All of the projectors are located directly on top of the dancer. We use, for particular scenes, sensors located on the top to know their position in the space of the Magic Box. In other scenes, we’re using sensors directly on the bodies of the dancers so they can interact.

**PS: **Which part came first? The choreography or the technical side?

**BM: **When we started the project, they set up the music–it would not be the final music of the show, it would just be music that would be replaced by another original creation, from Laurent Garnier, who is a famous french DJ. They selected the music and searched for choreography, and during this time we were designing the box and creating the software. Then, during the rehearsals, they tried the test we’d prepared, they adapted and changed the choreography.

**PS: **Can you tell me about some of the specific scenes? There are surreal moments: You mentioned an apartment falls apart and you can see the universe outside of that. What are some other scenes you accomplished with this technology?

**BM: **I really like the first scene, because at the beginning, when you’re a spectator, you think it’s real. Time accelerates, a painting falls, there is a clock turning really quick, you see a storm, and everything starts to get old in the room and to vanish. The question it brings is: Is reality real, or only an illusion? This opening scene takes everyone into the fantasy world. You know you’re no longer in the real world.

All the scenes have their own meaning. You see a big character called The No Face–the character symbolizes God–and cells come from him, and that’s the rebirth of the character into the show. There’s one cell at the beginning–the dancers dance very close together–and then they split, like mitosis, and they have their own individuality.

**PS: **Tell me more about what you do in general. This was kind of a departure from the kinds of projects that you usually do?
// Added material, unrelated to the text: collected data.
/-! ### Retrains (R278 to R280, R284) -/

/-- The port comes back UP after a retrain or a resume with the partner's block `c` (R279 steps 3 to 5). -/
def State.resume (s : State) (p : Nat) (c : CapBlock) : State :=
  let l := s.link p
  if c.deviceId.toNat ≠ s.regVal .PORT_PARTNER_ID p ∨ c.incarn ≠ l.pincarn then s.portDown p 3 false
  else
    let s := s.setReg .PORT_PARTNER_CAP c.word1 p
    let un := match l.unacked with
      | [] => []
      | f :: _ => let d := (c.nextSeq.toNat + 4096 - f.seq.toNat) % 4096; if d ≤ l.unacked.length then l.unacked.drop d else l.unacked
    let free (v : Nat) : Nat := if v < 4 then bits c.free0.toNat (16 * v) 16 else bits c.free1.toNat (16 * (v - 4)) 16
    let ack := BitVec.ofNat 12 (l.expect + 4095)
    let un := un.map (fun (f : Flit) => { f with ack := ack, ackv := l.ackv })
    let s := s.setLink p { l with unacked := un, cred := (List.range 8).foldl (fun m v => vcSet m v (free v)) [], got := [], ret := [], owed := [],
                                  palloc := c.alloc, replayAt := s.now, replays := 0, goodAt := s.now, busyAt := s.now, auditAt := s.now,
                                  capSeen := none, sleepReq := false }
    let s := s.emit (.capFlit p (s.ownCap p true))
    let s := if un.isEmpty then s else s.emit (.flits p un)
    let s := ((s.setFld F.PORT_CRD_STAT_PEND 0 p).setFld F.PORT_CRD_STAT_LEAKED 0 p).setFld F.PORT_LNK_STAT_RT_FAILS 0 p
    let s := s.setFld F.PORT_LNK_STAT_STATE stUp p
    let s := if 12 ≤ p then s.sendReads p else s
    let s := s.event (srcPort p) 2 [s.fld F.PORT_LNK_STAT_RT_CAUSE p + s.fld F.PORT_LNK_STAT_INCARN p * 2 ^ 16]
    s.raise (0x140 + 8 * p)

/-- RETRAIN_END (R279, R284): needs the partner's CAP with RSYNC = 1. -/
def execRetrainEnd (p : Port) (c : CapBlock) (s : State) : Res :=
  .next (let st := s.portState p.val
    if (st = stRetrain ∨ st = stWaking) ∧ c.rsync then s.resume p.val c else s)

/-- RETRAIN_TIMEOUT (R279, R280, R284): a failed retrain or resume; the third in a row ends the link. -/
def execRetrainTimeout (p : Port) (s : State) : Res :=
  .next (let p := p.val
    let st := s.portState p
    if (st = stRetrain ∨ st = stWaking) ∧ (s.link p).retrainAt + s.fld1 F.PORT_CTL_RTRN_TMO p * 10000 ≤ s.now then
      let s := s.setFld F.PORT_LNK_STAT_RT_FAILS (min 3 (s.fld F.PORT_LNK_STAT_RT_FAILS p + 1)) p
      if s.fld F.PORT_LNK_STAT_RT_FAILS p = 3 then s.portDown p 2 false
      else
        let s := s.setLink p { s.link p with retrainAt := s.now, capSeen := none }
        if st = stRetrain then (s.linkErr p .retrain).raise (0x141 + 8 * p) else s
    else s)

/-- RETRAIN_REQ (R279): the partner's request makes the port retrain too. -/
def execRetrainReq (p : Port) (s : State) : Res := .next (s.startRetrain p.val 0 false)

/-- LOSS_RETRAIN (R280): after 1 µs of loss in UP. -/
def execLossRetrain (p : Port) (s : State) : Res :=
  .next (if (s.link p.val).goodAt + 1000 ≤ s.now then s.startRetrain p.val 1 false else s)

/-- LOSS_DOWN (R280, R284): loss lasting LOSS_MS, or a wake that took as long. -/
def execLossDown (p : Port) (s : State) : Res :=
  .next (let p := p.val
    let st := s.portState p
    let ms := s.fld1 F.PORT_CTL_LOSS_MS p * 1000000
    if ((st = stUp ∨ st = stRetrain) ∧ (s.link p).goodAt + ms ≤ s.now) ∨ (st = stWaking ∧ (s.link p).wakeAt + ms ≤ s.now) then
      s.portDown p 1 false
    else s)

/-- DOWN_NOTICE (R280). -/
def execDownNotice (p : Port) (s : State) : Res :=
  .next (if s.portLive p.val then s.portDown p.val 7 false else s)

/-- The link of a port is idle: no packet queued, no flit unacknowledged (R278, R283). -/
def Link.idle (l : Link) : Bool := l.queues.isEmpty && l.unacked.isEmpty

/-- LEAK_RETRAIN (R278). -/
def execLeakRetrain (p : Port) (s : State) : Res :=
  .next (let l := s.link p.val
    if s.flag F.PORT_CRD_STAT_PEND p.val ∧ l.idle ∧ l.busyAt + 1000 ≤ s.now then s.startRetrain p.val 3 true else s)

/-- LEAK_RETRAIN_FORCE (R278). -/
def execLeakRetrainForce (p : Port) (s : State) : Res :=
  .next (if s.flag F.PORT_CRD_STAT_PEND p.val ∧ (s.link p.val).leakAt + 100000000 ≤ s.now then s.startRetrain p.val 3 true else s)

/-! ### Audits (R278) -/

/-- AUDIT_SEND (R278). -/
def execAuditSend (p : Port) (s : State) : Res :=
  .next (let p := p.val
    let l := s.link p
    let n := s.fld F.PORT_TIMERS_AUDIT p
    if s.portUp p ∧ n ≠ 0 ∧ l.auditAt + n * 10000 ≤ s.now ∧ l.room 1 1 then
      let counts := (List.range 8).map (vcGet l.ret)
      ((s.setLink p { l with auditAt := s.now }).sendSeq p 0 false false 0 (.audit counts)).emit (.audit p counts)
    else s)

/-- The leak of VC `v` that an AUDIT shows. -/
def Link.leak (l : Link) (counts : List Nat) (v : Nat) : Nat := (counts.getD v 0 + 65536 - vcGet l.got v % 65536) % 65536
**BM: **I’ve been working for Dassault for 14 years, and I’ve been working for the Passion for Innovation program [where the idea for the production was born] for 10 years. So we started small, with only a few people. But we started with a big project: it was about the Khufu Pyramid. We met a guy, and he had a theory, it was about the construction of the Khufu Pyramid. The Egyptians would know what would happen 10 years later, and they had a plan for that. It was related to the core of what we know. So we said, let’s use this theory and simulate it.

We changed the experience into experimental theater–it was like an immersive room, and people could learn in real time what was happening in ancient Egypt, and how this could be built.

I’ve also been working on realistic avatars–how you can quickly create your own avatar just by uploading one or two photos.

**PS: **Do you see this technology as something that could be used in more traditional theater? Will there be a virtual Death of a Salesman?

**BM: **There is no limitation when you create 3-D worlds–you can create whatever you want. And this kind of immersive display can be used to examine life, so I hope there will be new kinds of shows using this immersive technology. This is the beginning, I think. In the future, we can use it on the stage, or make it bigger, with more sensors or people inside. But what we already have is still bringing people the illusion that you have something alive in front of you.